Isabel Wilkerson, the prize-winning reporter and author of The Warmth of Other Suns, the story of the great black migration from the Jim Crow South to jobs in the industrial cities of the North, has now written a book that is about both the American racial divide and two other hierarchical systems. She sees parallels to Jim Crow in the Nazis’ criminalization of German Jewry—through race laws that were strongly inspired by American eugenics—and even more so in the caste system of India.

The title of her new book is Caste: The Origins of Our Discontents. It retells the history of American racism from slavery to segregation, from everyday indignities to the use of lethal force. Throughout, she strives to write not of whites and Blacks, but of the majority caste and the minority caste.

What insight do we gain if we think of racial discrimination and disparities in America as features of a caste system?

We are accustomed to the language that we’ve inherited: the language of Black versus white, of race as the prime identifier of who a person is and how they’re seen in the world. I think that the idea, the phenomenon, the concept of caste takes us out of what we think we know. It takes us out of the realm of the familiar, and it brings us to a different way of looking at ourselves. It also challenges us to think beyond what we think we see, and to look at the structure of a thing. Caste is about structure. It is the infrastructure of our divisions that seem to be so persistent despite all of the progress that we’ve made.

You had been writing about the African American experience, and you met people from India who come from the lowest rung in that country, called Dalits, who used to be referred to as untouchables. Did you instantly see parallels between your experience in America and theirs in India?

The idea of using the word caste came to me in the process of working on The Warmth of Other Suns. There were anthropologists who went into the Jim Crow South many decades before the civil rights movement, who studied it and then emerged with the language that made a connection to India and other ancient hierarchies. The idea of using that term seemed more appropriate given what I was discovering. I mean, a lot of us think we know what happened in the Jim Crow South, because we see the imagery of the Black and colored water fountains and the white water fountains, but it was so much more than that.  I was trying to get at the deeper, more complex ways of controlling human behavior.

You write, “A caste is more than rank. It is a state of mind that holds everyone captive, the dominant imprisoned in an illusion of their own entitlement, the subordinate trapped in the purgatory of someone else’s definition of who they are and who they should be.” Is this a description of lower-caste Indians and also of African Americans?

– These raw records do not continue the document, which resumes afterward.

/-- Does a live page-lock entry or a held Oryx translation cover a page of a TLBINV (R92, R178, R437)? -/
def tlbCovered (s : State) (l : List (Nat × Nat)) : Bool :=
  l.any (fun p =>
    let x := (p.1 / 2 ^ 57, p.1 % 2 ^ 57, p.2)
    s.dies.toList.any (fun d => d.locks.any (fun k => underExtent k.2.asid k.2.va k.2.len x)) ||
    s.oryx.any (fun q => (s.oryxHeld q).any (fun h => underExtent (bitsN (s.strand q.sid).ptroot.toNat 52 12) h.1 h.2 x)))

/-- What stands in the way of a TLBINV (R437, R438): privilege, earlier stores, then its own waits. -/
def tlbinvObs (m : TlbMode) (sa sb : BitVec 6) (s : State) : Option Obstacle :=
  (needKernel 0 s).or (
    let r : Req := .tlbinv m (s.me.regs.rs sa).toNat (s.me.regs.rs sb).toNat
    match (if s.asked r then s.me.request.filter (fun p => p.sent) else none) with
    | some p => if s.tlbCovered p.got then some .hold else none
    | none => if s.releaseHeld s.cur .dev then some .hold else some (.ask r))

/-- The state with the request of the strand in issue sent: a TLBINV removes what it names (R437), any other leaves
(R206). -/
def startRequest (s : State) : State :=
  match s.me.request with
  | some p =>
    match p.req with
    | .tlbinv m a b => if p.sent then s else s.tlbRemove m a b
    | _ => s.sendRequest s.cur
  | none => s

end State

/-- TLBINV (R437, R438). -/
def execTlbinv (mode : TlbMode) (sa sb : BitVec 6) (s : State) : Host.Outcome State Fault Refusal :=
  .next (s.gate (State.tlbinvObs mode sa sb) State.endRequest)

/-! ### Cursors (R184 to R187) -/

/-- Where a cursor or a card may lie (R184): HBM through WB or UC, tile memory, or a scratchpad bank through SCR. -/
def State.placeOk (s : State) (pa ty : Nat) : Bool :=
  !s.isRemote pa && (match regionOf (pa % 2 ^ 52) with
    | .hbm => decide (ty ≤ 1) && !s.hostBiased (pa % 2 ^ 52) && !s.stackOff (pa % 2 ^ 52)
    | .tile _ _ => true
    | .sram clu b _ => ty == 2 && (s.bank clu b).mode == .scratchpad && !(s.bank clu b).busy && !(s.bank clu b).nrdy
    | _ => false)

/-- What the address of a cursor meets, checked as a write (R184, R431). -/
def cursorObs (va : Nat) (s : State) : Option Obstacle :=
  if va % 32 != 0 then rollTrap 0x08 va
  else match s.xlat (s.spaceOf s.cur) .write va with
    | .fault c => rollTrap c va
    | .ok pa ty _ _ => if s.placeOk pa ty then none else rollTrap 0x12 va

/-- SPCUR (R185, R428). -/
def execSpcur (ac as : BitVec 4) (sk : BitVec 6) (s : State) : Host.Outcome State Fault Refusal :=
  .next (s.gate (fun s =>
      (descObs .sparseR (s.me.regs.ra as).toNat (s.me.regs.rs sk).toNat s).or (cursorObs (s.me.regs.ra ac).toNat s))
    (fun s =>
      let r := s.me.regs
      let c := s.spaceOf s.cur
      let s := match s.checkDesc c .sparseR (r.ra as).toNat with
        | .ok (d, a, x) => (s.commitXlat c .sparseR x).useRegion c d a
        | .error _ => s
      s.storeVal 32 (r.ra ac).toNat ((r.ra as).toNat + (r.rs sk).toNat * 2 ^ 64) (2 ^ 32 - 1) none))

/-- The physical address of a cursor. -/
def State.cursorPa (s : State) (va : Nat) : Nat :=
  match s.xlat (s.spaceOf s.cur) .write va with
  | .ok pa _ _ _ => pa
  | .fault _ => 0

/-- The cursor that the strand in issue reads, its own stores included (R117, R186). -/
def State.cursorAt (s : State) (va : Nat) : Nat := s.readOwn s.cur (s.cursorPa va) 32

/-- What SPNEXT meets (R186, R431). -/
def spnextObs (va : Nat) (s : State) : Option Obstacle :=
  let c := s.spaceOf s.cur
  (cursorObs va s).or
    (if s.loadHeld (s.cursorPa va) then some .hold
     else
       let k := s.cursorAt va
       if bitN k 193 then none
       else match s.checkDesc c .sparseR (k % 2 ^ 64) with
         | .error e => sparseTrap e
         | .ok (d, _, _) =>
           match s.nextKey c d k with
           | .error e => sparseTrap e
           | .ok _ => if s.l2busy || (s.biasBusy && s.biasTgt) then some .hold else none)

/-- The three results of SPNEXT. -/
def State.putNext (s : State) (sk sv : BitVec 6) (gd : BitVec 4) (k v : Word) (g : Bool) (lat : Nat) : State :=
  let n := s.me.flight.length
  (((s.putSLock sk k lat).putSLock sv v lat).putG gd g lat true).updMe (fun st => { st with
    flight := st.flight.take n ++ (st.flight.drop n).map (fun r => { r with step := true }) })

/-- The state with the cursor at a virtual address stored by a step of the strand in issue: with a squash flag a taken branch
cancels it with the results (R46, R186). -/
def State.storeCursor (s : State) (va k : Nat) : State :=
  let n := s.me.gated.length
  (s.storeVal 32 va k (2 ^ 32 - 1) none).updMe (fun st => { st with
    gated := st.gated.take n ++ (st.gated.drop n).map (fun p => { p with step := true, sq := s.issue.sq }) })

/-- The store of a step of another strand that writes the cursor at a virtual address of the strand in issue, and is not
visible. -/
def State.cursorStore (s : State) (va sid : Nat) (p : PStore) : Bool :=
  sid != s.cur && p.step && p.pa == s.cursorPa va

/-- Does another strand advance the cursor at the same time (R186)? -/
def State.cursorRaced (s : State) (va : Nat) : Bool :=
  s.strands.any (fun x => x.2.unseen.any (s.cursorStore va x.1))

/-- The results of the other strand's step that are still on their way, free as well. -/
def State.freeSteps (s : State) (va v : Nat) (x : Nat × Strand) : List Result :=
  let seqs := (x.2.unseen.filter (s.cursorStore va x.1)).map (·.seq)
  x.2.flight.zipIdx.map (fun r =>
    if r.1.step && seqs.contains r.1.seq then { r.1 with val := BitVec.ofNat 2048 (v / 2 ^ (512 + 64 * r.2)) } else r.1)

/-- SPNEXT while another strand advances the record (R186): the record and the destinations of both steps are free (R6). -/
def State.raceSpnext (s : State) (sk sv : BitVec 6) (gd : BitVec 4) (va lat : Nat) : State :=
  let f := s.takeFree
  let free (sid : Nat) (p : PStore) : PStore := if s.cursorStore va sid p then { p with data := f.1 % 2 ^ 256 } else p
  let s' : State := { f.2 with strands := s.strands.map (fun (x : Nat × Strand) => (x.1, { x.2 with
    passed := x.2.passed.map (fun p => (p.1, free x.1 p.2)), storeQ := x.2.storeQ.map (free x.1), gated := x.2.gated.map (free x.1), flight := s.freeSteps va f.1 x })) }
  (s'.storeCursor va (f.1 % 2 ^ 256)).putNext sk sv gd (BitVec.ofNat 64 (f.1 / 2 ^ 256))
    (BitVec.ofNat 64 (f.1 / 2 ^ 320)) (bitN f.1 384) lat

/-- SPNEXT, once nothing stands in its way (R186): a load of the cursor, the next key from it, and the cursor stored. -/
def effSpnext (sk sv : BitVec 6) (gd : BitVec 4) (va : Nat) (s : State) : State :=
  let c := s.spaceOf s.cur
  let k := s.cursorAt va
  let s := (s.commitXlat c .read (s.xlat c .read va)).flushLoads s.cur
  if bitN k 193 then s.putNext sk sv gd 0 0 false 5
  else match s.checkDesc c .sparseR (k % 2 ^ 64) with
    | .error _ => s
    | .ok (d, a, x) =>
      let s := s.useRegion c d a
      if s.cursorRaced va then (s.commitXlat c .sparseR x).raceSpnext sk sv gd va (State.lookupLat d)
      else match s.nextKey c d k with
      | .error _ => s
      | .ok (none, t) =>
        ((s.touchTree c x t).storeCursor va (Desc.put k 193 1 1)).putNext sk sv gd 0 0 false
          (State.lookupLat d)
      | .ok (some (key, v, leaf, ver), t) =>
        let s := s.touchTree c x t
        let k' := Desc.put (Desc.put (Desc.put (Desc.put k 64 64 key) 128 32 leaf) 160 32 ver) 192 1 1
        (s.storeCursor va k').putNext sk sv gd (BitVec.ofNat 64 key) (extendTy d.ty v) true
          (State.lookupLat d)

/-- SPNEXT (R186, R431). -/
def execSpnext (_ : OrdSc) (sk sv : BitVec 6) (gd ac : BitVec 4) (s : State) : Host.Outcome State Fault Refusal :=
  .next (s.gate (fun s => spnextObs (s.me.regs.ra ac).toNat s)
    (fun s => effSpnext sk sv gd (s.me.regs.ra ac).toNat s))

/-! ### Densifying copies (R188, R189, R429) -/

/-- LO or EXT of a dimension, treated as 0 and 1 at and above the rank (R189). -/
def boxLo (d : Desc) (card i : Nat) : Nat := if i < d.rank then bitsN card (128 + 32 * i) 32 else 0
def boxExt (d : Desc) (card i : Nat) : Nat := if i < d.rank then bitsN card (256 + 32 * i) 32 else 1

/-- The bytes of a densified box (R189). -/
def boxBytes (d : Desc) (card : Nat) : Nat :=
  boxExt d card 0 * boxExt d card 1 * boxExt d card 2 * boxExt d card 3 * d.ty.bytes

/-- The declared regions of a densifying copy (R189). -/
def denseRegions (d : Desc) (card : Nat) : List (Bool × Nat × Nat) :=
  [(false, bitsN card 0 64, 64), (false, d.pbase * 256, d.nnodes * 256)] ++
    (if boxBytes d card = 0 then [] else [(true, bitsN card 64 64, boxBytes d card)])

/-- The card of SPDENSE, or why it is not at hand (R188). -/
def State.denseCard (s : State) (va : Nat) : Except InputErr Nat :=
  if va % 64 != 0 then .error (.bad 0x08 va)
  else match s.xlat (s.spaceOf s.cur) .read va with
    | .fault k => .error (.fault k va)
    | .ok pa ty _ _ => if s.placeOk pa ty then .ok (s.readOwn s.cur pa 64) else .error (.bad 0x12 va)

/-- The state after the walk for the card of an SPDENSE (R90). -/
def State.touchCard (s : State) (va : Nat) : State :=
  s.commitXlat (s.spaceOf s.cur) .read (s.xlat (s.spaceOf s.cur) .read va)

/-- The first page of a node pool from a virtual address on that no sparse-region operation may name (R182), if it comes before
one that does not translate; at most `fuel` pages. -/
def State.badPage (s : State) (c : Space) : Nat → Nat → Nat → Option Nat
  | 0, _, _ => none
  | fuel + 1, va, len =>
    if len = 0 then none
    else match s.xlat c .read va, s.regionPage c .read va len with
      | .ok pa ty _ _, r =>
        if ty = 2 || s.isRemote pa || !inHbm (pa % 2 ^ 52) then some va
        else (match r with
          | .ok (r, _) => if r.len = 0 then none else badPage s c fuel (va + r.len) (len - r.len)
          | .error _ => none)
      | .fault _, _ => none

/-- The first page of a region's node pool that no sparse-region operation may name (R182). -/
def State.poolBad (s : State) (c : Space) (d : Desc) : Option Nat :=
  s.badPage c (d.nnodes * 256 / 2 ^ 16 + 16) (d.pbase * 256 % 2 ^ 64) (d.nnodes * 256)

/-- The descriptor that a card names and its box, or the fault they meet (R166, R182, R189). -/
def State.denseDesc (s : State) (card : Nat) : Except InputErr Desc :=
  let c := s.spaceOf s.cur
  let va := card % 2 ^ 64
  match s.xlat c .sparseR va, s.checkDesc c .sparseR va with
  | .fault k, .error e => .error (if va % 64 = 0 then .fault k va else .bad e.1 e.2)
  | _, .error e => .error (.bad e.1 e.2)
  | _, .ok (d, _, _) =>
    match (List.range d.rank).find? (fun i => decide (2 ^ d.dim i < boxLo d card i + boxExt d card i)) with
    | some i => .error (.bad 0x15 i)
    | none =>
      if 2 ^ 40 < boxBytes d card then .error (.bad 0x15 4)
      else match s.poolBad c d with
        | some a => .error (.bad 0x12 a)
        | none => .ok d

/-- The completion word of a densifying copy. -/
def denseWord (card : Nat) : Nat × Nat := (bitsN card 387 61 * 8, bitsN card 448 64)

/-- The engine of a densifying copy: the unit of its region (R188). -/
def denseEngine (d : Desc) : Nat := 8 + d.unit

/-- SPDENSE (R188, R189, R429). -/
def execSpdense (spec : Bool) (ac : BitVec 4) (s : State) : Host.Outcome State Fault Refusal :=
  .next (s.gate (fun s =>
      match s.denseCard (s.me.regs.ra ac).toNat with
      | .error e => e.meets spec s
      | .ok card => match s.denseDesc card with
        | .error e => e.meets spec s
        | .ok d => subObs spec (denseRegions d card) (denseRegions d card) s)
    (fun s =>
      match s.denseCard (s.me.regs.ra ac).toNat with
      | .error e => s.submitFailed e State.noWord
      | .ok card => match s.denseDesc card with
        | .error e => (s.touchCard (s.me.regs.ra ac).toNat).submitFailed e (denseWord card)
        | .ok d =>
          let s := s.touchCard (s.me.regs.ra ac).toNat
          let s := match s.checkDesc (s.spaceOf s.cur) .sparseR (card % 2 ^ 64) with
            | .ok (_, a, _) => s.useRegion (s.spaceOf s.cur) d a
            | .error _ => s
          s.submit spec .densify (denseEngine d) (denseRegions d card) (denseRegions d card) [card, d.nnodes] (denseWord card)
            none))

/-- The coordinate of a key in a dimension (R168). -/
def coordOf (d : Desc) (key i : Nat) : Nat :=
  let off := ((List.range 4).filter (fun j => decide (i < j) && decide (j < d.rank))).foldl (fun a j => a + d.dim j) 0
  bitsN key off (d.dim i)

/-- The byte offset of a key in a densified box, if it lies there (R189). -/
def boxOffset (d : Desc) (card key : Nat) : Option Nat :=
  let dims := List.range d.rank
  if dims.all (fun i => decide (boxLo d card i ≤ coordOf d key i) &&
      decide (coordOf d key i < boxLo d card i + boxExt d card i)) then
    some (dims.foldl (fun a i => a * boxExt d card i + (coordOf d key i - boxLo d card i)) 0 * d.ty.bytes)
  else none

namespace State
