/-- The new bias of an expert (R236). -/
def newBias (b step nrep cnt e t : Nat) : Nat :=
  if nrep = 0 || cnt * e = t then b
  else if cnt * e < t then addRne .f32 b step
  else (fSub .f32 .rne false 0 b step).1

/-- The state with a 32-bit word of the gate state block changed (R232). -/
def updGate (s : State) (die : Nat) (j : Job) (r : RouteJob) (off : Nat) (f : Nat → Nat) : State :=
  match s.lockedPa die j.id (cfgGstate r.cfg + off) with
  | some pa => s.engineStore die j.id pa 4 (f (s.engineRead j.id (pa % 2 ^ 52) 4) % 2 ^ 32)
  | none => s

/-- The state with the bias updated by a job with MBEND (R236). -/
def updateBias (s : State) (die : Nat) (j : Job) (r : RouteJob) : State :=
  if !cardMbend r.card || cfgBstep r.cfg % 2 ^ 31 = 0 then s
  else
    let at_ (off : Nat) : Nat := s.gateByte die j r off 4
    let act := at_ 0 % 2
    let e := (r.place.filter (fun p => placeNrep p != 0)).length
    let t := r.cnt.foldl (fun a p => a + p.2) 0
    let s := (List.range (cfgNexp r.cfg)).foldl (fun s x =>
      let (b, s) := s.orFree r.blind
        (newBias (at_ (1088 + 4096 * act + 4 * x)) (cfgBstep r.cfg) (placeNrep (r.place.getD x 0)) (r.cnt.getD x 0) e t)
      s.updGate die j r (1088 + 4096 * (1 - act) + 4 * x) (fun _ => b)) s
    s.updGate die j r 0 (fun w => w - w % 2 + (1 - act))

/-- POLICY of a placement entry (R105, R238). -/
def placePolicy (e : Nat) : Nat := bitsN e 32 2

/-- The bytes that the RESIDENT experts of every layer that a die runs take on a core, from offset 0 of its resident area (R105,
log 20). -/
def residentBytes (s : State) (die core : Nat) : Nat :=
  ((s.die die).layers.flatMap (·.2)).foldl (fun a e =>
    let here (n : Nat) : Bool := (placeRep e n).1 == s.devid.toNat % 4096 && (placeRep e n).2.1 == core
    if placePolicy e == 0 && (List.range (placeNrep e)).any here then a + bitsN e 384 32 else a) 0

/-- The lowest place for n bytes of weights at or above an offset, below the end of the resident area, that no promoted
expert of the core takes: at the offset itself or where one of them ends (R105, log 20). -/
def residentPlace (d : Die) (core lo n top : Nat) : Option Nat :=
  let taken := (d.permits.filter (fun p => p.resident && decide (p.wbase / 2 ^ 23 = core))).map (fun p =>
    (p.wbase % 2 ^ 23, p.wlen))
  let fits (x : Nat) : Bool := decide (lo ≤ x) && decide (x + n ≤ top) && taken.all (fun t =>
    decide (x + n ≤ t.1) || decide (t.1 + t.2 ≤ x))
  let at_ := (lo :: taken.map (fun t => t.1 + t.2)).filter fits
  at_.foldl (fun a x => match a with | some y => some (min x y) | none => some x) none

/-- The resident area of a core in bytes (R105). -/
def residentArea (s : State) (core : Nat) : Nat := min 7 (s.core core).wscfg.toNat * 2 ^ 20

/-- The state with weights copied from HBM into a place of a core's weight-stack slice (R105); a stack that is not ready serves
nothing (R14, log 40). -/
def stageWeights (s : State) (core off e n : Nat) : State :=
  let src := bitsN e 320 64 % 2 ^ 52
  if inHbm (src + n) && !s.stackOff src then s.writeMem (weightBase + core * 2 ^ 23 + off) n (s.readMem src n) else s

/-- The state with a replica's residency decided at the end of a micro-batch (R105). -/
def promote (s : State) (die : Nat) (r : RouteJob) (expert rep : Nat) : State :=
  let d := s.die die
  let e := r.place.getD expert 0
  match d.permits.find? (fun p => p.gate == r.gate && p.expert == expert && p.rep == rep) with
  | none => s
  | some p =>
    if placePolicy e != 2 then s
    else
      let core := (placeRep e rep).2.1
      let n := bitsN e 384 32
      let got := match p.mbs.find? (fun m => m.mb == cardMb r.card) with
        | some m => m.granted
        | none => 0
      let enough := decide (cfgPromo r.cfg ≤ got)
      let place := if enough && !p.resident then residentPlace d core (s.residentBytes die core) n (s.residentArea core) else none
      let low := if enough then 0 else p.low + 1
      let q : Permit := { p with
        resident := (p.resident || place.isSome) && decide (low < 4), low := if low < 4 then low else 0
        wbase := match place with | some x => core * 2 ^ 23 + x | none => p.wbase
        wlen := if place.isSome then n else p.wlen }
      let s := s.updDie die (fun d => { d with permits := d.permits.map (fun x => if x = p then q else x) })
      match place with
      | some x => s.stageWeights core x e n
      | none => s

/-- The state at the end of a micro-batch: every replica's residency is decided, in increasing expert index (R105), and its
count of the micro-batch is done with. -/
def promoteAll (s : State) (die : Nat) (r : RouteJob) : State :=
  if !cardMbend r.card then s
  else
    let s := (List.range (cfgNexp r.cfg)).foldl (fun s e => (List.range 4).foldl (fun s n => s.promote die r e n) s) s
    s.updDie die (fun d => { d with permits := d.permits.map (fun p =>
      if p.gate == r.gate then { p with mbs := p.mbs.filter (fun m => m.mb != cardMb r.card) } else p) })

/-- The state with the threads of a die's Chamois cores stopped. -/
def stopThreads (s : State) (die : Nat) : State :=
  { s with strands := s.strands.map (fun p =>
      if isThread p.1 && dieOf p.1 == die then (p.1, { p.2 with run := .off }) else p) }

/-- The state with a routing job retired: counters, bias, residency, the final completion value (R232, R236, R247). -/
def retireRoute (s : State) (j : Job) : State :=
  match (s.die j.die).route with
  | none => s
  | some r =>
    let s := (List.range 8).foldl (fun s i =>
      let (c, s) := s.orFree (r.odd || r.blind) (r.counts.getD i 0)
      s.updGate j.die j r (4 + 4 * i) (fun w => w + c)) s
    let s := ((s.updateBias j.die j r).promoteAll j.die r).stopThreads j.die
    let s := s.updDie j.die (fun d => { d with route := none })
    let s := s.settleJob j
    (s.writeJobCw j (j.cwVal + cardNtok r.card)).dropJob j.id

end State

end Sys2Proof.Machine
end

Absolutely. Of course, the countries are so very different in so many ways, but the parallels in how one experiences being at the bottom of a hierarchy I found to be very compelling. I found it was very easy for me to talk with and share experiences with people I met. I could finish their sentences and they finished mine. They would often gravitate toward me, and I felt an instant connection that really transcends boundaries, crosses oceans and landmasses. It’s stunning how similar the general reaction was to being placed at the bottom of a hierarchy for so long.

You describe how you reached a point where you could sense who was who in the interactions between high-caste and low-caste Indians. You could sense the pecking order of things by the way people acted with each other.

Yes, just from observing the subtle interactions and the response to dominance versus subjugation. It just played out in front of me. I remember once I was talking with a Dalit scholar, having a wonderful conversation with her about a presentation she had just made. Someone came up to us and interrupted what we were talking about. With a tremendous sense of entitlement and comfort, she began to tell the Dalit scholar what she had missed and what she should consider the next time she gave this presentation. After the woman left, I asked the Dalit scholar, did she know this person? She said, “No, it’s a complete stranger. I have no idea who she was. She was upper caste. She was letting me know that she was superior.” That behavior was an extreme but quiet example of the power dynamic that I saw unfold whenever I was in a mixed group.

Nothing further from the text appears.